If a line contains "def State.ioCycle (s", it is the last one to write out; begin with the first line of the records and copy each exactly.

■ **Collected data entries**
-- -- --
-- ==== Sys2Proof/Machine/Mod.lean ====
section
/-! DEFINITION. Module states and power (spec/01_cell_and_module.md, R20 to R23, R28;
spec/21_power_startup_recovery.md, R459 to R476; R480; R241): every transition of R21, hold-up, sleep,
start-up, the watchdogs, recovery, and the MODULE commands. -/

namespace Sys2Proof.Machine

def State.setPws (s : State) (x : Pws) : State := { s with pws := x }

/-- A record of class PWS (R475). -/
def State.pwsRecord (s : State) (code : Nat) (payload : List (Nat × Nat)) : State :=
  s.record 0x16 code 0 2 (payloadOf payload)

/-- A PWS record without a payload of its own carries PWS_STAT at the event (R431). -/
def State.pwsStatRecord (s : State) (code unit : Nat) : State :=
  s.recordStat 0x16 code unit 2 PWS.STAT

/-! ## Transitions (R21) -/

/-- The TRANSITION record; byte 4 carries GRESULT (R470). -/
def State.transition (s : State) : State :=
  s.record 0x16 0x01 0 0 (payloadOf [((s.rd PWS.MODSTATE).toNat, 4), (s.f CLV.STAT_GRESULT, 1)])

/-- The CLK_IO cycle of this tick (R27): 100 MHz against 250 MHz, in step at tick 0 (log entry 1). -/
def State.ioCycle (s : State) : Nat := s.now * 2 / 5

/-- The rank in R22 of the cause of a transition to `st`: power failure, rail or clock fault, module watchdog,
Saffron report, host command, any other. -/
def rankOf (st cause : Nat) : Nat :=
  match cause with
  | 0x01 => if st = stHOLDUP ∨ st = stOFF then 1 else 6
  | 0x08 => 2
  | 0x09 => 2
  | 0x02 => 3
  | 0x03 => 4
  | 0x04 => 5
  | _ => 6

/-- What a transition of the module can change. -/
def State.body (s : State) : Body :=
  { regs := s.regs, bank := s.bank, mem := s.mem, agenda := s.agenda, clvIn := s.clvIn, ansIn := s.ansIn, tbase := s.tbase, tbu := s.tbu, dpw := s.dpw, leg := s.leg, tripIn := s.tripIn, caq := s.caq, caqOld := s.caqOld, ecc := s.ecc, dsck := s.dsck, pfb := s.pfb, hbDue := s.hbDue, slot := s.slot, lpe := s.lpe, pg := s.pg, cap := s.cap, door := s.door, fio := s.fio, cqes := s.cqes, nmg := s.nmg, snap := s.snap, eng := s.eng, clv := s.clv, saf := s.saf, plc := s.plc, ident := s.ident, ring := s.ring, hqNext := s.hqNext, bbs := s.bbs, fov := s.fov, ans := s.ans, pws := s.pws }

/-- `c` with what changed from `a` to `b` put back, where nothing has changed it since. -/
def putBack {α : Type} [DecidableEq α] (a b c : α) : α := if c = b then a else c

/-- The same for every cell of a map. -/
def FMap.putBack {α : Type} [DecidableEq α] (d : Nat → α) (a b c : FMap α) : FMap α :=
  ((a.cells ++ b.cells).map Prod.fst).foldl (fun u k =>
    if u.get d k = b.get d k then u.set d k (a.get d k) else u) c

/-- The same for a list that things were added to and taken from. -/
def listBack {α : Type} [DecidableEq α] (a b c : List α) : List α :=
  b.foldl List.erase a ++ (a.foldl List.erase b).foldl List.erase c

/-- A transition that was not to be taken is undone: what it changed is as before, but for what has changed since. -/
def State.undo (c : State) (m : ModMove) : State :=
  let a := m.was
  let b := m.became
  { c with
    regs := FMap.putBack regReset a.regs b.regs c.regs,
    bank := FMap.putBack bankReset a.bank b.bank c.bank,
    mem := FMap.putBack memReset a.mem b.mem c.mem,
    agenda := (a.agenda.filter (fun d => !b.agenda.contains d)).foldl (fun l d => insertDue d l) (c.agenda.filter (fun d => !b.agenda.contains d || a.agenda.contains d)),
    clvIn := listBack a.clvIn b.clvIn c.clvIn,
    ansIn := listBack a.ansIn b.ansIn c.ansIn,
    tbase := FMap.putBack (fun _ => TimeBase.reset) a.tbase b.tbase c.tbase,
    tbu := Machine.putBack a.tbu b.tbu c.tbu,
    dpw := FMap.putBack (fun _ => DpwPort.reset) a.dpw b.dpw c.dpw,
    leg := FMap.putBack (fun _ => Leg.reset) a.leg b.leg c.leg,
    tripIn := FMap.putBack (fun _ => TripIn.reset) a.tripIn b.tripIn c.tripIn,
    caq := FMap.putBack (fun _ => CaqCh.reset) a.caq b.caq c.caq,
    caqOld := Machine.putBack a.caqOld b.caqOld c.caqOld,
    ecc := Machine.putBack a.ecc b.ecc c.ecc,
    dsck := Machine.putBack a.dsck b.dsck c.dsck,
    pfb := FMap.putBack (fun _ => PfbUnit.reset) a.pfb b.pfb c.pfb,
    hbDue := Machine.putBack a.hbDue b.hbDue c.hbDue,
    slot := FMap.putBack (fun _ => LpeSlot.reset) a.slot b.slot c.slot,
    lpe := Machine.putBack a.lpe b.lpe c.lpe,
    pg := FMap.putBack (fun _ => PgUnit.reset) a.pg b.pg c.pg,
    cap := Machine.putBack a.cap b.cap c.cap,
    door := FMap.putBack (fun _ => Door.reset) a.door b.door c.door,
    fio := Machine.putBack a.fio b.fio c.fio,
    cqes := listBack a.cqes b.cqes c.cqes,
    nmg := Machine.putBack a.nmg b.nmg c.nmg,
    snap := Machine.putBack a.snap b.snap c.snap,
    eng := FMap.putBack (fun _ => Eng.reset) a.eng b.eng c.eng,
    clv := Machine.putBack a.clv b.clv c.clv,
    saf := Machine.putBack a.saf b.saf c.saf,
    plc := Machine.putBack a.plc b.plc c.plc,
    ident := Machine.putBack a.ident b.ident c.ident,
    ring := FMap.putBack (fun _ => Ring.reset) a.ring b.ring c.ring,
    hqNext := Machine.putBack a.hqNext b.hqNext c.hqNext,
    bbs := Machine.putBack a.bbs b.bbs c.bbs,
    fov := Machine.putBack a.fov b.fov c.fov,
    ans := Machine.putBack a.ans b.ans c.ans,
    pws := Machine.putBack a.pws b.pws c.pws }

/-- The transition `act`, whose cause has this rank, is noted for R22. -/
def State.moving (s : State) (rank : Nat) (act : State → State) : State :=
  let t := act s
  { t with moves := ⟨s.ioCycle, rank, s.body, t.body⟩ :: s.moves.filter (fun m => decide (m.cycle = s.ioCycle)) }

/-- A cause that ranks before this one has led to a transition in this CLK_IO cycle (R22). -/
def State.beaten (s : State) (rank : Nat) : Bool :=
  s.moves.any (fun m => decide (m.cycle = s.ioCycle) && decide (m.rank < rank))

/-- The transitions of this CLK_IO cycle whose causes rank behind this one; they were not to be taken (R22). -/
def State.behind (s : State) (rank : Nat) : List ModMove :=
  s.moves.takeWhile (fun m => decide (m.cycle = s.ioCycle) && decide (rank < m.rank))

/-- The state without the transitions that were not to be taken. -/
def State.unmoved (s : State) (rank : Nat) : State :=
  { (s.behind rank).foldl State.undo s with moves := s.moves.drop (s.behind rank).length }

/-- Which transitions are noted. -/
def State.moveKeys (s : State) : List (Nat × Nat) := s.moves.map (fun m => (m.cycle, m.rank))

/-- A cause of this rank acts, unless one that ranks before it has acted in the same CLK_IO cycle. Transitions of the
cycle that rank behind it are undone where it leads to one itself (R22; log entry 126). -/
def State.ranked (s : State) (rank : Nat) (act : State → State) : State :=
  if s.beaten rank then s
  else
    let t := act (s.unmoved rank)
    if t.moveKeys = (s.unmoved rank).moveKeys then act s else t

/-- PWS_MODSTATE takes a new state; Clove enters or leaves graph mode with it (R20, R330, R462). -/
def State.setMod (s : State) (st cause : Nat) : State :=
  let old := s.mstate
  let graph := [stBOOT, stTEST, stRECOVERY].contains st
  let s := (s.setF PWS.MODSTATE_PREV old).flag PWS.MODSTATE_GRAPH
    (graph || (decide (st = stHOLDUP) && s.on PWS.MODSTATE_GRAPH))
  ((s.setF PWS.MODSTATE_STATE st).setF PWS.MODSTATE_CAUSE cause).raise PWS.MODSTATE_CHANGED

/-- The states with the module watchdog (R472). -/
def wdtStates : List Nat := [stBOOT, stTEST, stREADY, stRUN, stSAFE]

/-- The states in which the rings are served (R398). -/
def ringStates : List Nat := [stREADY, stRUN, stSAFE, stHOLDUP]

/-- Where the completions of a command go. -/
def viaOf : Instr → Via
  | .nop v | .regRead v _ _ | .regWrite v _ _ | .tokenPost v _ _ | .nmgSubmit v _ | .moduleRun v | .moduleStop v
  | .moduleSleep v | .moduleResetSafe v | .moduleRestart v | .idRead v _ | .idLogin v _ | .idLogout v
  | .idAttest v _ _ | .lcChange v _ _ | .rcdExport v _ _ _ | .rcdNonce v | .rcdClear v _ | .imgErase v _ _
  | .imgWrite v _ _ _ _ | .imgCommit v _ _ | .cfgWrite v _ | .cfgRead v _ | .safParamWrite v _ _ => v
  | _ => .none

/-- Does a completion of `v` go to the own ring pair `r`. -/
def viaMine (r : Nat) : Via → Bool
  | .ring k _ => decide (k.val = r)
  | _ => false

/-- A command of ring pair `r` no longer has a place for its completions. -/
def viaDrop (r : Nat) (v : Via) : Via := if viaMine r v then .none else v

def NmgCmd.unvia (r : Nat) (c : NmgCmd) : NmgCmd := { c with via := viaDrop r c.via }

/-- Commands of ring pair `r` that Nutmeg or the identity block runs go on without a completion. -/
def State.unvia (s : State) (r : Nat) : State :=
  let n := s.nmg
  let l (x : List NmgCmd) : List NmgCmd := x.map (NmgCmd.unvia r)
  let s := { s with nmg := { n with
    queue := l n.queue, aborts := l n.aborts, pend := l n.pend,
    run := n.run.map (fun (x : NmgSolve) => { x with cmd := x.cmd.unvia r }),
    build := n.build.map (fun (x : NmgBuild) => { x with cmds := l x.cmds }) } }
  s.setIdent { s.ident with img := s.ident.img.map (fun (x : ImgOp) => { x with via := viaDrop r x.via }) }

/-- One ring pair stops (R398): EN clears, its session ends, and what is in flight goes without a
completion; a command that has not started does not. -/
def State.ringStop (s : State) (r : Nat) : State :=
  let s := { s.flag (RP.CFG_EN r) false with ring := s.ring.set (fun _ => Ring.reset) r Ring.reset }
  let s := (s.setF (RP.STAT_INFLIGHT r) 0).flag (RP.STAT_CQ_FULL r) false
  let s := { s with
    cqes := s.cqes.filter (fun (c : Cqe) => !viaMine r c.via)
    bbs := { s.bbs with fwd := s.bbs.fwd.filter (fun x => !decide (x.1 = r)) } }
  let s := s.undue (fun e => match e with
    | .cmd (.cqeWrite k _) => decide (k.val = r)
    | .cmd (.msixCoalTimeout k) => decide (k.val = r)
    | .cmd (.rcdTimeout k _) => decide (k.val = r)
    | .cmd c => viaMine r (viaOf c)
    | _ => false)
  (s.unvia r).setSession (64 * 16 + r) none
-- -- --
■ **TASK RESPONSE**
-- ==== Sys2Proof/Machine/Mod.lean ====
section
/-! DEFINITION. Module states and power (spec/01_cell_and_module.md, R20 to R23, R28;
spec/21_power_startup_recovery.md, R459 to R476; R480; R241): every transition of R21, hold-up, sleep,
start-up, the watchdogs, recovery, and the MODULE commands. -/

namespace Sys2Proof.Machine

def State.setPws (s : State) (x : Pws) : State := { s with pws := x }

/-- A record of class PWS (R475). -/
def State.pwsRecord (s : State) (code : Nat) (payload : List (Nat × Nat)) : State :=
  s.record 0x16 code 0 2 (payloadOf payload)

/-- A PWS record without a payload of its own carries PWS_STAT at the event (R431). -/
def State.pwsStatRecord (s : State) (code unit : Nat) : State :=
  s.recordStat 0x16 code unit 2 PWS.STAT

/-! ## Transitions (R21) -/

/-- The TRANSITION record; byte 4 carries GRESULT (R470). -/
def State.transition (s : State) : State :=
  s.record 0x16 0x01 0 0 (payloadOf [((s.rd PWS.MODSTATE).toNat, 4), (s.f CLV.STAT_GRESULT, 1)])

/-- The CLK_IO cycle of this tick (R27): 100 MHz against 250 MHz, in step at tick 0 (log entry 1). -/
def State.ioCycle (s : State) : Nat := s.now * 2 / 5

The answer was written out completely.